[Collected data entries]
■ ■ ■ ■ ■ ■ ■

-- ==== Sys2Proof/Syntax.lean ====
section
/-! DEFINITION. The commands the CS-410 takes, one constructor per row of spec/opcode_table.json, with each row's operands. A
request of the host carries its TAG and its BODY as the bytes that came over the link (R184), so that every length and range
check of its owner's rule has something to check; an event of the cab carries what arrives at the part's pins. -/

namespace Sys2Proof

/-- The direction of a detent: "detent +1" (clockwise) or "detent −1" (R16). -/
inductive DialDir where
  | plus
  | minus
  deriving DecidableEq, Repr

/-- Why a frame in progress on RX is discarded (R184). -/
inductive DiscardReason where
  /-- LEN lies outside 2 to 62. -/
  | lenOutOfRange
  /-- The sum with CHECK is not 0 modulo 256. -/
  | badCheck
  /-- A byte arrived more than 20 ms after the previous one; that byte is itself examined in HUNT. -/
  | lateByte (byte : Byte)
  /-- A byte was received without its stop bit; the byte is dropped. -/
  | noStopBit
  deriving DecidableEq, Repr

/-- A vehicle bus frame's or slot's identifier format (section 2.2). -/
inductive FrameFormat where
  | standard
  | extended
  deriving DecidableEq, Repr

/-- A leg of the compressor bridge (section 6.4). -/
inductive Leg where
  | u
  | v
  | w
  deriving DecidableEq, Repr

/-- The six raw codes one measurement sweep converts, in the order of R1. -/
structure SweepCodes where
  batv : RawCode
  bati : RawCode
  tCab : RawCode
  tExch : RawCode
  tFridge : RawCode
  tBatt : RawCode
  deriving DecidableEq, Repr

■ ■ ■ ■ ■ ■ ■

● WHAT IS EXPECTED: Set down the lines above as they stand, starting with the first line and ending with the line that contains "tExch : RawCode".

● FINAL ANSWER:
-- ==== Sys2Proof/Syntax.lean ====
section
/-! DEFINITION. The commands the CS-410 takes, one constructor per row of spec/opcode_table.json, with each row's operands. A
request of the host carries its TAG and its BODY as the bytes that came over the link (R184), so that every length and range
check of its owner's rule has something to check; an event of the cab carries what arrives at the part's pins. -/

namespace Sys2Proof

/-- The direction of a detent: "detent +1" (clockwise) or "detent −1" (R16). -/
inductive DialDir where
  | plus
  | minus
  deriving DecidableEq, Repr

/-- Why a frame in progress on RX is discarded (R184). -/
inductive DiscardReason where
  /-- LEN lies outside 2 to 62. -/
  | lenOutOfRange
  /-- The sum with CHECK is not 0 modulo 256. -/
  | badCheck
  /-- A byte arrived more than 20 ms after the previous one; that byte is itself examined in HUNT. -/
  | lateByte (byte : Byte)
  /-- A byte was received without its stop bit; the byte is dropped. -/
  | noStopBit
  deriving DecidableEq, Repr

/-- A vehicle bus frame's or slot's identifier format (section 2.2). -/
inductive FrameFormat where
  | standard
  | extended
  deriving DecidableEq, Repr

/-- A leg of the compressor bridge (section 6.4). -/
inductive Leg where
  | u
  | v
  | w
  deriving DecidableEq, Repr

/-- The six raw codes one measurement sweep converts, in the order of R1. -/
structure SweepCodes where
  batv : RawCode
  bati : RawCode
  tCab : RawCode
  tExch : RawCode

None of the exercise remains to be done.